> **WORK REQUIRED**:
Return copies of the lines below that mention "header".

··· DATA SUPPLIED ···

/-- The packet header of a command of the host; none for an input, a message or an event of the part. -/
def Instr.header : Instr → Option Hdr
  | .frameTick _ => none
  | .sysPartnerLost _ => none
  | .sysSlotOvrun _ => none
  | .writePacket _ => none
  | .readReply _ => none
  | .readStatus => none
  | .linkSync => none
  | .linkReady => none
  | .datagramReceived _ _ => none
  | .packetAdmission => none
  | .ethSessionTimeout _ => none
  | .cmdHostLost => none
  | .nop h => some h
  | .identify h => some h
  | .linkInfo h _ => some h
  | .ethHello h _ _ => some h
  | .ethClose h => some h
  | .frameRead h => some h
  | .pskSet h _ _ => some h
  | .pskClear h _ => some h
  | .reset h _ => some h
  | .paramRead h _ _ => some h
  | .paramWrite h _ _ => some h
  | .paramInfo h _ => some h
  | .paramList h _ _ => some h
  | .paramWriteX h _ _ => some h
  | .paramDefaultX h _ => some h
  | .paramPersist => none
  | .queueRead h _ _ => some h
  | .queueDrop h _ => some h
  | .queueStatus h _ _ => some h
  | .txnOpen h => some h
  | .txnStage h _ _ => some h
  | .txnCheck h => some h
  | .txnCommit h _ _ => some h
  | .txnAbort h => some h
  | .txnQuery h => some h
  | .txnList h => some h
  | .txnIdleTimeout _ => none
  | .finalCheck _ => none
  | .txnCommitted _ => none
  | .txnRollback _ => none
  | .rollbackPhase1 _ => none
  | .rollbackPhase2 _ => none
  | .setpointCurrentRestore _ => none
  | .stxnPrepareResend _ => none
  | .stxnPrepareReceived _ _ _ _ => none
  | .stxnVoteDeadline _ => none
  | .stxnAbortResend _ => none
  | .stxnAbortReceived _ _ => none
  | .stxnApply _ _ => none
  | .stxnOutcomeReport _ _ _ => none
  | .stxnDone _ => none
  | .powerOn _ _ _ => none
  | .mainInputLow _ => none
  | .rstN _ => none
  | .resetRelease => none
  | .garnetUp _ _ _ => none
  | .onyxUp _ _ => none
  | .coarseService => none
  | .imageVerified _ => none
  | .loopbackSelfTest _ _ _ _ => none
  | .fullService => none
  | .cellMonitor _ => none
  | .tamperSample _ _ => none
  | .powerFailDetected _ => none
  | .powerDownOpen => none
  | .powerFailWriteSet => none
  | .tailRecord => none
  | .powerFailRecovery => none
  | .pilotStateAccepted _ => none
  | .proximityAccepted _ => none
  | .outStart h _ _ _ _ _ _ => some h
  | .outStop h _ _ => some h
  | .outLimit h _ _ _ _ => some h
  | .outDeny h _ _ => some h
  | .outStatus h _ => some h
  | .outPilotX h _ _ _ => some h
  | .deferredAdmission => none
  | .authTimeout _ => none
  | .deferralTimeout _ => none
  | .basicFallback _ => none
  | .cableCheckTimeout _ => none
  | .prechargeComplete _ => none
  | .prechargeTimeout _ => none
  | .acStopTimeout _ => none
  | .outOvercurrent _ => none
  | .stopOpening _ => none
  | .outStopLoad _ => none
  | .weldCheckDischarged _ => none
  | .outDischarge _ => none
  | .weldCheckEvaluation _ => none
  | .faultHoldEnd _ => none
  | .statusFrameReceived _ _ _ => none
  | .pgDeviationFail _ => none
  | .polPgLost _ => none
  | .groupRecovery _ => none
  | .setpointFrameSend _ => none
  | .polCanBusoff _ _ _ => none
  | .polCanRecover _ => none
  | .polAssign h _ _ => some h
  | .polStatus h => some h
  | .polProfileInfo h _ => some h
  | .polProfileLoadX h _ _ _ => some h
  | .polPgClearX h _ _ => some h
  | .moveRampDownEnd _ => none
  | .busMatch _ => none
  | .busMatchTimeout _ => none
  | .moveTakeUpEnd _ => none
  | .tieFeedback _ => none
  | .preambleDetected _ _ => none
  | .frameControlDecoded _ _ _ _ _ => none
  | .payloadDecoded _ _ _ => none
  | .vlkLaneMiss _ _ => none
  | .sackSent _ _ => none
  | .cmSlacParmReq _ _ => none
  | .mSound _ _ _ => none
  | .cmSlacMatchReq _ _ => none
  | .cmValidateReq _ _ => none
  | .vlkSlacRetry _ => none
  | .vlkSlacMatched _ => none
  | .vlkLinkLost _ _ => none
  | .slacInitTimeout _ => none
  | .slacJoinTimeout _ => none
  | .setupTimeout _ => none
  | .sequenceTimeout _ => none
  | .resumeTimeout _ => none
  | .sdpRequest _ _ => none
  | .tcpConnection _ => none
  | .tcpReset _ => none
  | .clientHello _ _ _ => none
  | .tlsHandshakeComplete _ _ _ => none
  | .supportedAppProtocolReq _ _ => none
  | .t1sPlcaRunning _ => none
  | .t1sLinkLoss _ _ => none
  | .sessionSetupReq _ _ _ => none
  | .authorizationReq _ _ _ => none
  | .paymentDetailsReq _ _ _ _ => none
  | .serviceDiscoveryReq _ => none
  | .chargeParameterDiscoveryReq _ _ _ _ _ _ _ _ => none
  | .cableCheckReq _ => none
  | .preChargeReq _ _ => none
  | .powerDeliveryReqStart _ => none
  | .currentDemandReq _ _ _ _ => none
  | .chargingStatusReq _ _ _ => none
  | .powerDeliveryReqStop _ _ _ => none
  | .weldingDetectionReq _ => none
  | .meteringReceiptReq _ _ _ => none
  | .certificateInstallationReq _ _ _ => none
  | .responseHandoff _ => none
  | .vlkHostWait _ => none
  | .vehicleStatusRecord _ => none
  | .vlkStatus h _ => some h
  | .vlkSchedule h _ _ _ _ => some h
  | .vlkCertResp h _ _ _ _ _ => some h
  | .vlkStatsClear h _ => some h
  | .vlkKeygenX h _ _ => some h
  | .vlkCertLoadX h _ _ _ _ => some h
  | .vlkKeyClearX h _ => some h
  | .vlkLoopbackX h _ => some h
  | .partSequenceTimeout _ => none
  | .mtrModFault _ _ => none
  | .mtrModOk _ => none
  | .zeroCrossing _ => none
  | .mtrZcLost _ => none
  | .settleBoundary _ => none
  | .pulseOutput _ => none
  | .harmonicsRefresh _ => none
  | .mtrRead h _ => some h
  | .mtrHarm h _ _ => some h
  | .mtrCalInfo h _ => some h
  | .mtrCalOpenX h _ _ => some h
  | .mtrCalMeasureX h _ _ => some h
  | .mtrCalDone _ => none
  | .mtrCalResultX h _ => some h
  | .mtrCalSealX h _ => some h
  | .mtrCalCloseX h _ => some h
  | .fltMtrEngine => none
  | .mtrEngineRestart => none
  | .checkValueRecompute _ => none
  | .legInterval => none
  | .legTariff => none
  | .slewComplete => none
  | .foldEnd => none
  | .persistWriteSet => none
  | .readingSnapshot _ => none
  | .signatureStart => none
  | .legReadingReady _ => none
  | .accessTimeout => none
  | .sealN _ => none
  | .legRead h _ _ _ => some h
  | .legReading h _ _ _ => some h
  | .legReadingGet h _ => some h
  | .legClockSet h _ _ => some h
  | .legClockRead h => some h
  | .legTariffSet h _ _ _ _ => some h
  | .tariffSelectionApply => none
  | .legTariffInfo h => some h
  | .legLogRead h _ _ _ => some h
  | .legProfileRead h _ _ _ => some h
  | .legInfo h => some h
  | .legTzSet h _ => some h
  | .legTariffLoadX h _ _ _ => some h
  | .legAccessX h _ => some h
  | .legCfgStageX h _ _ => some h
  | .legCfgSealX h => some h
  | .legCfgDiscardX h => some h
  | .efiRdcTrip _ => none
  | .rdcOffsetMeasure _ => none
  | .rdcSelfTestEnd _ => none
  | .efiRdcFault _ => none
  | .portAssignment _ => none
  | .sliceReadbackFail _ => none
  | .insulationResult _ _ => none
  | .sliceEnd _ => none
  | .imdStaleTrip _ => none
  | .balanceTrip _ => none
  | .efiCouplingFault _ => none
  | .referenceTest _ _ => none
  | .peMeasurement _ _ => none
  | .efiStatus h _ => some h
  | .efiRdcTest h _ => some h
  | .efiImdTestX h _ => some h
  | .safeInputAccepted _ _ => none
  | .safeInputDiscrepancy _ => none
  | .testPulseMissing _ _ => none
  | .outputTest _ _ => none
  | .soOvercurrent _ => none
  | .contactorFeedback _ => none
  | .garnetStop _ => none
  | .safCpLoss _ => none
  | .safCdEnable h _ _ => some h
  | .brakeRelease _ => none
  | .ss1Timeout _ => none
  | .safBrakeTest h _ => some h
  | .brakeTestWindowStart _ => none
  | .brakeTestEnd _ => none
  | .safBrakeDue _ => none
  | .scfgN _ => none
  | .safStatus h => some h
  | .safWhy h _ => some h
  | .safReset h _ => some h
  | .safInfo h => some h
  | .safCfgStageX h _ _ => some h
  | .safCfgVerifyX h => some h
  | .safCfgCommitX h _ => some h
  | .safCfgDiscardX h => some h
  | .auxSet h _ _ _ => some h
  | .auxStatus h => some h
  | .auxClear h _ _ => some h
  | .shortCircuit _ => none
  | .thermalTrip _ => none
  | .thermalLatchClear _ => none
  | .overcurrentTrip _ => none
  | .auxOpenLoad _ => none
  | .auxLoadOk _ => none
  | .queuedStart => none
  | .blankingEnd _ => none
  | .retryDelayEnd _ => none
  | .retryWindowEnd _ => none
  | .auxUv => none
  | .auxUvOk => none
  | .auxCtrlFault _ => none
  | .plcFrameReceived _ => none
  | .addrConflictEnd => none
  | .helloSend => none
  | .slkNode _ => none
  | .plcRetransmit _ => none
  | .toneMapRefresh _ => none
  | .beaconSend => none
  | .beaconRelay _ => none
  | .beaconReceived _ => none
  | .holdoverStart => none
  | .holdoverExpiry => none
  | .rootElection => none
  | .rootTakeover => none
  | .slkProfile => none
  | .slkStatus h => some h
  | .slkNodes h _ => some h
  | .slkSend h _ _ _ => some h
  | .slkSched h _ _ _ _ => some h
  | .schedDistribute _ => none
  | .schedAckDeadline _ => none
  | .schedActionReceived _ _ _ _ _ _ => none
  | .schedActionApply _ _ => none
  | .schedCancelReceived _ _ => none
  | .slkSchedCancel h _ => some h
  | .slkSchedList h => some h
  | .schedOutcome _ => none
  | .wakeRequestSend _ => none
  | .slkKeySetX h _ => some h
  | .slkTonemapX h _ _ => some h
  | .lpPing _ _ => none
  | .lpCalibration _ _ => none
  | .poll _ => none
  | .cardSelected _ => none
  | .presenceCheck _ _ => none
  | .handleIdleTimeout _ => none
  | .exchangeAnswer _ _ => none
  | .nfcField _ => none
  | .tagFrameReceived _ => none
  | .phoneUpdateBinary => none
  | .tagStart => none
  | .nfcTagDone => none
  | .fdRelease => none
  | .nfcStatus h => some h
  | .nfcRdPoll h => some h
  | .nfcRdXchg h _ _ _ => some h
  | .nfcRdRelease h _ => some h
  | .nfcTagRead h _ _ _ => some h
  | .nfcTagWrite h _ _ _ _ => some h
  | .nfcInfo h => some h
  | .nfcSigLoadX h _ _ => some h
  | .nfcLpCalX h => some h
  | .legalComposition => none
  | .dspCrcOk => none
  | .dspBiasFault => none
  | .checkScreenEnd => none
  | .mapChunkTimeout => none
  | .dspStatus h => some h
  | .dspWrite h _ _ _ => some h
  | .dspRead h _ _ => some h
  | .dspShowCheck h => some h
  | .dspMapLoadX h _ _ => some h
  | .fenceBuild => none
  | .fltFence _ => none
  | .retirementRecord => none
  | .fltReturn _ => none
  | .lockstepMismatch => none
  | .fltAgate => none
  | .fltSelfcheck _ _ => none
  | .fltStatus h => some h
  | .fltLogRead h _ _ => some h
  | .fltReturnX h _ _ _ => some h
  | .fltRetireX h _ _ _ => some h
  | .updStatus h => some h
  | .updOpenX h _ _ _ _ => some h
  | .updWriteX h _ _ _ _ _ => some h
  | .updFinishX h _ => some h
  | .updScheduleX h _ _ _ => some h
  | .updCancelX h => some h
  | .updAbandonX h _ => some h
  | .updSiteSendX h _ _ => some h
  | .siteBlockSend => none
  | .siteBlockReceived _ _ _ _ => none
  | .updateActReceived _ _ _ _ => none
  | .updActivation => none
  | .activationWaitExpiry => none
  | .vioLow => none
  | .pilotSupplyFault => none
  | .pilotSupplyOk => none
  | .vioRestored => none
  | .agateUnitsRestarted => none
  | .tieWeldCleared _ => none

···

> **ANSWER SPACE**:
/-- The packet header of a command of the host; none for an input, a message or an event of the part. -/
def Instr.header : Instr → Option Hdr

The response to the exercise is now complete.